Но с Волынкина уже проку никакого не было — он начал путаться, устал, пустил слезу. Он думал, что сказал уже достаточно, — теперь выпустят с миром.

Но ошибся. После допроса его провели в камеру и оставили при охранном отделении. Выпустили через несколько дней, но за это время Волынкин стал платным осведомителем — особо опасным из-за того доверия, которым пользовался по своей всегдашней забитости.

Уже 22 января Волынкин явился снова с богатым запасом новостей к Секеринскому, который тут же отправил в особый отдел самому Л. А. Ратаеву следующее послание:

«Имею честь доложить Вашему Превосходительству, что вчерашнего числа явился ко мне рабочий Василий Волынкин, привлеченный к делу кружка социал-демократов, и заявил, что рабочие фабрики Торнтона Николай Кроликов и Александровского завода Петр Грибакин подстрекают рабочих к устройству беспорядков в виде протеста за произведенные в последнее время аресты рабочих. 17 и 19 сего января, при двукратных встречах с Волынкиным эти рабочие, а особенно Грибакин, чрезвычайно возбужденный, выражал негодование по случаю ареста многих руководителей и рабочих, причем высказался за устройство большой демонстрации, добавив: «Теперь Государь часто переезжает из Дворца во Дворец». Что хотел сказать этой последней фразой Грибакин, Волынкину неизвестно… В последнее время Кроликов примкнул к организовавшемуся в С.-Петербурге преступному кружку, присвоившему себе наименование «Союза борьбы за освобождение рабочего класса», состоял в сношениях с главными руководителями… Глебом Кржижановским… причем в ноябре месяце он передал Кржижановскому подробные сведения о существующих на фабрике Торнтона расценках заработной платы ткачам, каковые сведения впоследствии и были помещены в преступных воззваниях к рабочим этой фабрики.

Полковник Секеринский».


Далеко зашел Волынкин в своем предательстве, очень далеко, дал в руки охранного отделения нити к судьбам тех, кто оставался еще на свободе. Кто предает? Почему так быстро все становится известным охранке?

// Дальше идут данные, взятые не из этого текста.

-- ==== Sys2Proof/Laws/Ops.lean ====
section
/-! SUPPORT. For each shared operation, once, everything it can do. -/

namespace Sys2Proof.Machine

open Sys2Proof.Safety

/-! ## Sequencing -/

@[simp] theorem andThen_next {α β : Type} (a : α) (f : α → Result β) : andThen (.next a) f = f a := rfl
@[simp] theorem andThen_fault {α β : Type} (r : Fault) (f : α → Result β) : andThen (.fault r) f = .fault r := rfl
@[simp] theorem andThen_refused {α β : Type} (r : Refusal) (f : α → Result β) :
    andThen (.refused r) f = .refused r := rfl

theorem andThen_eq_next {α β : Type} {x : Result α} {f : α → Result β} {b : β} :
    andThen x f = .next b ↔ ∃ a, x = .next a ∧ f a = .next b := by
  cases x <;> simp

theorem andThen_eq_fault {α β : Type} {x : Result α} {f : α → Result β} {r : Fault} :
    andThen x f = .fault r ↔ x = .fault r ∨ ∃ a, x = .next a ∧ f a = .fault r := by
  cases x <;> simp

theorem raiseGP_eq {α : Type} (s : State) : (raiseGP s : Result α) = .fault (gpFault s) := rfl

theorem andThen_raiseGP {α β : Type} (s : State) (f : α → Result β) : andThen (raiseGP s) f = raiseGP s := rfl

/-! ## The program counter -/

theorem advancePc_eq_next {len : Nat} {s t : State} :
    advancePc len s = .next t ↔ PcFits len s ∧ t = s.setPc (s.pc + BitVec.ofNat 32 len) := by
  unfold advancePc PcFits
  split
  · next h => simp [h, eq_comm]
  · next h => simp [h]

theorem advancePc_of_fits {len : Nat} {s : State} (h : PcFits len s) :
    advancePc len s = .next (s.setPc (s.pc + BitVec.ofNat 32 len)) := if_pos h

theorem advancePc_of_not_fits {len : Nat} {s : State} (h : ¬ PcFits len s) : advancePc len s = .refused .pcPastTop :=
  if_neg h

theorem advancePc_ne_fault (len : Nat) (s : State) (r : Fault) : advancePc len s ≠ .fault r := by
  unfold advancePc; split <;> simp

/-- An advance that stays in the segment does not wrap. -/
theorem toNat_pc_add {len : Nat} {s : State} (h : PcFits len s) :
    (s.pc + BitVec.ofNat 32 len).toNat = s.pc.toNat + len := by
  unfold PcFits at h
  have := s.cs.limit.isLt
  simp; omega

/-! ## Ports -/

theorem portRangeOk_iff (p : Port) (w : Width) : portRangeOk p w = true ↔ RangeOk p w := by
  have := widthBytes_pos w
  unfold portRangeOk RangeOk
  rw [decide_eq_true_iff]
  omega

theorem deviceAnswer_lt (s : State) (p : Port) (w : Width) :
    (deviceAnswer s p w).toNat < 2 ^ (8 * widthBytes w) := truncTo_lt _ _

theorem truncTo_deviceAnswer (s : State) (p : Port) (w : Width) : truncTo w (deviceAnswer s p w) = deviceAnswer s p w :=
  truncTo_truncTo _ _

theorem portRead_of_range {s : State} {p : Port} {w : Width} (h : RangeOk p w) :
    portRead s p w =
      .next (deviceAnswer s p w, (s.logIo ⟨.read, p, w, deviceAnswer s p w⟩).dropAnswer) :=
  if_pos ((portRangeOk_iff p w).2 h)

theorem portRead_eq_next {s : State} {p : Port} {w : Width} {r : Dword × State} :
    portRead s p w = .next r ↔
      RangeOk p w ∧ r = (deviceAnswer s p w, (s.logIo ⟨.read, p, w, deviceAnswer s p w⟩).dropAnswer) := by
  unfold portRead
  rw [← portRangeOk_iff]
  split
  · next h => simp [h, eq_comm]
  · next h => simp [h]

theorem portRead_ne_fault (s : State) (p : Port) (w : Width) (r : Fault) : portRead s p w ≠ .fault r := by
  unfold portRead; split <;> simp

theorem portWrite_of_range {s : State} {p : Port} {w : Width} (v : Dword) (h : RangeOk p w) :
    portWrite s p w v = .next (s.logIo ⟨.write, p, w, truncTo w v⟩) :=
  if_pos ((portRangeOk_iff p w).2 h)

theorem portWrite_eq_next {s t : State} {p : Port} {w : Width} {v : Dword} :
    portWrite s p w v = .next t ↔ RangeOk p w ∧ t = s.logIo ⟨.write, p, w, truncTo w v⟩ := by
  unfold portWrite
  rw [← portRangeOk_iff]
  split
  · next h => simp [h, eq_comm]
  · next h => simp [h]

theorem portWrite_ne_fault (s : State) (p : Port) (w : Width) (v : Dword) (r : Fault) : portWrite s p w v ≠ .fault r := by
  unfold portWrite; split <;> simp

/-! ## Memory by segment and offset -/

theorem withinLimit_iff (g : SegReg) (off : Dword) (w : Width) :
    withinLimit g off (widthBytes w) = true ↔ OffsetOk g off (widthBytes w) := by
  have := widthBytes_pos w
  unfold withinLimit OffsetOk
  rw [decide_eq_true_iff]
  omega

theorem overlapsText_eq_false_iff (s : State) (a : Dword) (n : Nat) :
    overlapsText s a n = false ↔ ∀ i < n, inText s (a + BitVec.ofNat 32 i) = false := by
  simp [overlapsText]

theorem memRead_eq_next {s : State} {g : Seg} {off : Dword} {w : Width} {v : Dword} :
    memRead s g off w = .next v ↔
      ((s.segReg g).readable = true ∧ OffsetOk (s.segReg g) off (widthBytes w)) ∧
        v = readBytes s.mem ((s.segReg g).base + off) (widthBytes w) := by
  unfold memRead
  rw [← withinLimit_iff, ← Bool.and_eq_true]
  split
  · next h => simp [h, linear, eq_comm]
  · next h => simp [h]

theorem memRead_forbidden {s : State} {g : Seg} {off : Dword} {w : Width}
    (h : ¬ ((s.segReg g).readable = true ∧ OffsetOk (s.segReg g) off (widthBytes w))) :
    memRead s g off w = .refused .memoryFault := by
  unfold memRead
  rw [if_neg (by rwa [Bool.and_eq_true, withinLimit_iff])]

theorem memRead_ne_fault (s : State) (g : Seg) (off : Dword) (w : Width) (r : Fault) : memRead s g off w ≠ .fault r := by
  unfold memRead; split <;> simp

theorem memWrite_eq_next {s t : State} {g : Seg} {off : Dword} {w : Width} {v : Dword} :
    memWrite s g off w v = .next t ↔
      ((s.segReg g).writable = true ∧ OffsetOk (s.segReg g) off (widthBytes w) ∧
        ∀ i < widthBytes w, inText s ((s.segReg g).base + off + BitVec.ofNat 32 i) = false) ∧
        t = s.setMem (writeBytes s.mem ((s.segReg g).base + off) (widthBytes w) v) := by
  have h3 := overlapsText_eq_false_iff s ((s.segReg g).base + off) (widthBytes w)
  unfold memWrite linear
  rw [← withinLimit_iff, ← h3]
  cases h1 : (s.segReg g).writable <;> cases h2 : withinLimit (s.segReg g) off (widthBytes w) <;>
    cases h4 : overlapsText s ((s.segReg g).base + off) (widthBytes w) <;> simp [eq_comm]

theorem memWrite_forbidden {s : State} {g : Seg} {off : Dword} {w : Width} (v : Dword)
    (h : ¬ ((s.segReg g).writable = true ∧ OffsetOk (s.segReg g) off (widthBytes w))) :
    memWrite s g off w v = .refused .memoryFault := by
  unfold memWrite
  rw [if_neg (by rwa [Bool.and_eq_true, withinLimit_iff])]

/-- A store that would touch the program text (spec/20 R74). -/
theorem memWrite_into_text {s : State} {g : Seg} {off : Dword} {w : Width} (v : Dword)
    (hw : (s.segReg g).writable = true) (ho : OffsetOk (s.segReg g) off (widthBytes w))
    (ht : ∃ i < widthBytes w, inText s ((s.segReg g).base + off + BitVec.ofNat 32 i) = true) :
    memWrite s g off w v = .refused .storeIntoText := by
  unfold memWrite
  rw [if_pos (by rw [Bool.and_eq_true, withinLimit_iff]; exact ⟨hw, ho⟩), if_pos]
  obtain ⟨i, hi, h⟩ := ht
  exact List.any_eq_true.2 ⟨i, List.mem_range.2 hi, h⟩

theorem memWrite_ne_fault (s : State) (g : Seg) (off : Dword) (w : Width) (v : Dword) (r : Fault) :
    memWrite s g off w v ≠ .fault r := by
  unfold memWrite; split
  · split <;> simp
  · simp

/-! ## The TSS and the permission check -/

theorem tssRead_of_limit {s : State} {off n : Nat} (hl : s.tss.loaded = true) (h : off + n - 1 ≤ s.tss.limit) :
    tssRead s off n = .next (readBytes s.mem (s.tss.base + BitVec.ofNat 32 off) n) := by
  unfold tssRead; simp [hl, h]

/-- Two bytes as one value. -/
theorem toNat_word_of_bytes (a b : Byte) :
    (((0 : Dword) <<< 8 ||| b.setWidth 32) <<< 8 ||| a.setWidth 32).toNat = a.toNat + 256 * b.toNat := by
  have e : ((0 : Dword) <<< 8 ||| b.setWidth 32) <<< 8 ||| a.setWidth 32 = BitVec.setWidth 32 (b ++ a : BitVec 16) := by
    apply BitVec.eq_of_getLsbD_eq
    intro i hi
    simp only [BitVec.getLsbD_or, BitVec.getLsbD_shiftLeft, BitVec.getLsbD_setWidth, BitVec.getLsbD_append]
    by_cases h8 : i < 8
    · simp [h8, hi]
    · have : a.getLsbD i = false := BitVec.getLsbD_of_ge _ _ (by omega)
      simp [h8, hi, this, show i - 8 < 32 by omega]
  have ha := a.isLt
  have hb := b.isLt
  rw [e, BitVec.toNat_setWidth, BitVec.toNat_append, ← Nat.shiftLeft_add_eq_or_of_lt ha, Nat.shiftLeft_eq]
  omega

theorem toNat_readBytes_two (m : Memory) (a : Dword) :
    (readBytes m a 2).toNat = (readByte m a.toNat).toNat + 256 * (readByte m (a + 1).toNat).toNat := by
  simp only [readBytes]
  exact toNat_word_of_bytes _ _

/-- The map base field as the check reads it. -/
theorem toNat_readBytes_mapBase (s : State) :
    (readBytes s.mem (s.tss.base + BitVec.ofNat 32 ioMapBaseOffset) 2).toNat = mapBase s := by
  rw [toNat_readBytes_two, dword_index_succ, mapBase, tssByte, tssByte, ioMapBaseOffset]

/-- The map byte of a port, as the check reads it. -/
theorem getLsbD_readBytes_one (s : State) (off a : Nat) :
    (readBytes s.mem (s.tss.base + BitVec.ofNat 32 off) 1).getLsbD (a % 8) = (tssByte s off).getLsbD (a % 8) := by
  have h8 : a % 8 < 8 := Nat.mod_lt _ (by decide)
  rw [getLsbD_readBytes _ _ _ _ (by decide)]
  simp [h8, tssByte, Nat.div_eq_of_lt h8]

/-- The loop of R68 answers exactly when every port tested is free, and raises GP(0) otherwise. -/
theorem testPorts_spec {s : State} (hl : s.tss.loaded = true) (k a : Nat) :
    (testPorts s (mapBase s) k a = .next () ∧ ∀ i < k, PortFree s (a + i)) ∨
      (testPorts s (mapBase s) k a = raiseGP s ∧ ¬ ∀ i < k, PortFree s (a + i)) := by
  induction k generalizing a with
  | zero => exact .inl ⟨rfl, by simp⟩
  | succ k ih =>
    unfold testPorts
    by_cases hlim : s.tss.limit < mapBase s + a / 8
    · rw [if_pos hlim]
      refine .inr ⟨rfl, fun h => ?_⟩
      have := (h 0 (by omega)).1
      simp at this; omega
    · rw [if_neg hlim, tssRead_of_limit hl (by omega), andThen_next, getLsbD_readBytes_one]
      cases hb : (tssByte s (mapBase s + a / 8)).getLsbD (a % 8)
      · have h0 : PortFree s a := ⟨by omega, hb⟩
        have step : (∀ i < k + 1, PortFree s (a + i)) ↔ ∀ i < k, PortFree s (a + 1 + i) := by
          constructor
          · intro h i hi
            have := h (i + 1) (by omega)
            rwa [show a + (i + 1) = a + 1 + i by omega] at this
          · intro h i hi
            cases i with
            | zero => exact h0
            | succ i => rw [show a + (i + 1) = a + 1 + i by omega]; exact h i (by omega)
        rw [step]
        exact ih (a + 1)
      · refine .inr ⟨rfl, fun h => ?_⟩
        have := (h 0 (by omega)).2
        simp [hb] at this

/-- The map's part of the check, on a TSS that can be read. -/
theorem mapCheck_spec {s : State} (h : TssReadable s) (p : Port) (w : Width) :
    (mapCheck s p.toNat (widthBytes w) = .next () ∧ MapPermits s p w) ∨
      (mapCheck s p.toNat (widthBytes w) = raiseGP s ∧ ¬ MapPermits s p w) := by
  obtain ⟨hl, hlim⟩ := h
  unfold mapCheck
  cases h386 : s.tss.is386
  · exact .inr ⟨by simp [hl], fun h => by simpa [h386] using h.1⟩
  · have hlim := hlim h386
    rw [tssRead_of_limit hl (by unfold ioMapBaseOffset; omega)]
    simp only [hl, Bool.not_true, Bool.false_eq_true, ite_false, andThen_next, toNat_readBytes_mapBase]
    by_cases hb : s.tss.limit ≤ mapBase s
    · rw [if_pos hb]
      exact .inr ⟨rfl, fun h => by have := h.2.1; omega⟩
    · rw [if_neg hb]
      by_cases hx : (s.params.iopbExtraByte && decide (s.tss.limit < mapBase s + p.toNat / 8 + 1)) = true
      · rw [if_pos hx]
        simp only [Bool.and_eq_true, decide_eq_true_eq] at hx
        exact .inr ⟨rfl, fun h => by have := h.2.2.1 hx.1; omega⟩
      · rw [if_neg hx]
        simp only [Bool.and_eq_true, decide_eq_true_eq, not_and, not_lt] at hx
        rcases testPorts_spec hl (widthBytes w) p.toNat with ⟨e, hf⟩ | ⟨e, hf⟩
        · exact .inl ⟨e, h386, by omega, hx, hf⟩
        · exact .inr ⟨e, fun h => hf h.2.2.2⟩

/-- The map's part of the check, on a TSS that cannot be read. -/
theorem mapCheck_unreadable {s : State} (h : ¬ TssReadable s) (p n : Nat) : mapCheck s p n = .refused .tssReadFault := by
  unfold TssReadable at h
  unfold mapCheck tssRead ioMapBaseOffset
  cases hl : s.tss.loaded
  · simp
  · simp [hl] at h
    simp [h.1, show ¬ 0x66 + 2 - 1 ≤ s.tss.limit by omega]

/-- The whole permission check, on ports that exist: it passes, raises GP(0), or is refused by an unreadable TSS. -/
theorem ioPermCheck_spec {s : State} {p : Port} {w : Width} (hr : RangeOk p w) :
    (ioPermCheck s p w = .next () ∧ IoPermitted s p w) ∨
      (ioPermCheck s p w = raiseGP s ∧ ¬ IoPermitted s p w ∧ MapConsulted s ∧ TssReadable s) ∨
      (ioPermCheck s p w = .refused .tssReadFault ∧ ¬ IoPermitted s p w ∧ MapConsulted s ∧ ¬ TssReadable s) := by
  unfold ioPermCheck
  rw [if_pos ((portRangeOk_iff p w).2 hr)]
  cases hm : mode s with
  | real => exact .inl ⟨rfl, .inl hm⟩
  | prot =>
    by_cases hc : cpl s ≤ iopl s
    · exact .inl ⟨if_pos hc, .inr (.inl ⟨hm, hc⟩)⟩
    · have hcons : MapConsulted s := .inl ⟨hm, by omega⟩
      simp only [if_neg hc]
      by_cases ht : TssReadable s
      · rcases mapCheck_spec ht p w with ⟨e, h⟩ | ⟨e, h⟩
        · exact .inl ⟨e, .inr (.inr ⟨ht, h⟩)⟩
        · refine .inr (.inl ⟨e, ?_, hcons, ht⟩)
          rintro (h' | h' | h')
          · simp [hm] at h'
          · exact hc h'.2
          · exact h h'.2
      · refine .inr (.inr ⟨mapCheck_unreadable ht _ _, ?_, hcons, ht⟩)
        rintro (h' | h' | h')
        · simp [hm] at h'
        · exact hc h'.2
        · exact ht h'.1
  | v86 =>
    have hcons : MapConsulted s := .inr hm
    by_cases ht : TssReadable s
    · rcases mapCheck_spec ht p w with ⟨e, h⟩ | ⟨e, h⟩
      · exact .inl ⟨e, .inr (.inr ⟨ht, h⟩)⟩
      · refine .inr (.inl ⟨e, ?_, hcons, ht⟩)
        rintro (h' | h' | h')
        · simp [hm] at h'
        · simp [hm] at h'
        · exact h h'.2
    · refine .inr (.inr ⟨mapCheck_unreadable ht _ _, ?_, hcons, ht⟩)
      rintro (h' | h' | h')
      · simp [hm] at h'
      · simp [hm] at h'
      · exact ht h'.1

/-- Ports past 65535: refused whatever the mode (spec/20 R49). -/
theorem ioPermCheck_out_of_range {s : State} {p : Port} {w : Width} (h : ¬ RangeOk p w) :
    ioPermCheck s p w = .refused .portRangePastTop :=
  if_neg fun h' => h ((portRangeOk_iff p w).1 h')

theorem ioPermCheck_eq_next {s : State} {p : Port} {w : Width} {u : Unit} :
    ioPermCheck s p w = .next u ↔ RangeOk p w ∧ IoPermitted s p w := by
  by_cases hr : RangeOk p w
  · rcases ioPermCheck_spec (s := s) hr with ⟨e, h⟩ | ⟨e, h, -⟩ | ⟨e, h, -⟩ <;> simp [e, h, hr, raiseGP]
  · simp [ioPermCheck_out_of_range hr, hr]

theorem ioPermCheck_eq_fault {s : State} {p : Port} {w : Width} {r : Fault} :
    ioPermCheck s p w = .fault r ↔
      r = gpFault s ∧ RangeOk p w ∧ ¬ IoPermitted s p w ∧ MapConsulted s ∧ TssReadable s := by
  by_cases hr : RangeOk p w
  · rcases ioPermCheck_spec (s := s) hr with ⟨e, h⟩ | ⟨e, h⟩ | ⟨e, h⟩
    · simp [e, h]
    · simp [e, h, hr, raiseGP_eq, eq_comm]
    · simp [e, h]
  · simp [ioPermCheck_out_of_range hr, hr]

/-- The check of CLI and STI passes or raises GP(0) (spec/42 R140). -/
theorem sensitiveCheck_spec (s : State) :
    (sensitiveCheck s = .next () ∧ SensitivePermitted s) ∨
      (sensitiveCheck s = raiseGP s ∧ ¬ SensitivePermitted s) := by
  unfold sensitiveCheck SensitivePermitted
  by_cases hm : mode s = .real
  · exact .inl ⟨if_pos hm, .inl hm⟩
  · by_cases hc : cpl s ≤ iopl s
    · exact .inl ⟨by rw [if_neg hm, if_pos hc], .inr hc⟩
    · exact .inr ⟨by rw [if_neg hm, if_neg hc], by simp [hm, hc]⟩

end Sys2Proof.Machine
end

Многие по-прежнему думали, что предает Михайлов, но того для проформы посадили также в «предварилку». Исправляющий должность московского обер-полицмейстера докладывал Н. Н. Сабурову: «…жена известного Вашему Превосходительству зубного врача Михайлова так неосторожно ведет себя среди петербурских революционных кружков, что все более и более компрометирует мужа. Многие из боевой группы, предполагавшей устранить Михайлова, не верят аресту его и продолжают его разыскивать. Вопрос о расправе с Михайловым был настолько близок к осуществлению, что свое запоздание кружки объясняют новым предательством, отыскивая виновника его…»

Волынкин предавал кого мог, и участь Глеба была предрешена — Волынкин рассказал о нем все, что знал. А знал он многое.

Поэтому-то прокурор не затруднялся вызывать Глеба на допросы, оставляя его в мрачном одиночном заключении — на многие, многие месяцы…

Глеб пытался увидеть Старика хотя бы одним глазком. Он подтягивался на руках к окну, уцепившись за железный крюк, и тогда в голубином ракурсе видел край тюремного двора, куда их выводили гулять, — странный деревянный многогранник с заборами, делящими геометрическую фигуру двора на симметричные сектора, узко сходящиеся к центру, где возвышалась будка с часовым. Система обеспечивала строго индивидуальное гулянье в этих деревянных «шпациренстойлах», как их окрестил Старик.

(В окне фрамуги ухватив кольцо, подтянешься слегка — и вот ты словно вышел на крыльцо, тюрьмы перед тобой весь виден обиход… Внизу на башенке, на вахте — часовой, он вышкою своей забором окружен. Здесь каждому из нас загон устроен свой, особым входом каждый клин снабжен. И только стая сизых голубей над узниками вьется, шелково шуршит. Им щедрый корм от пленников-людей, воздушным гостем узник дорожит.)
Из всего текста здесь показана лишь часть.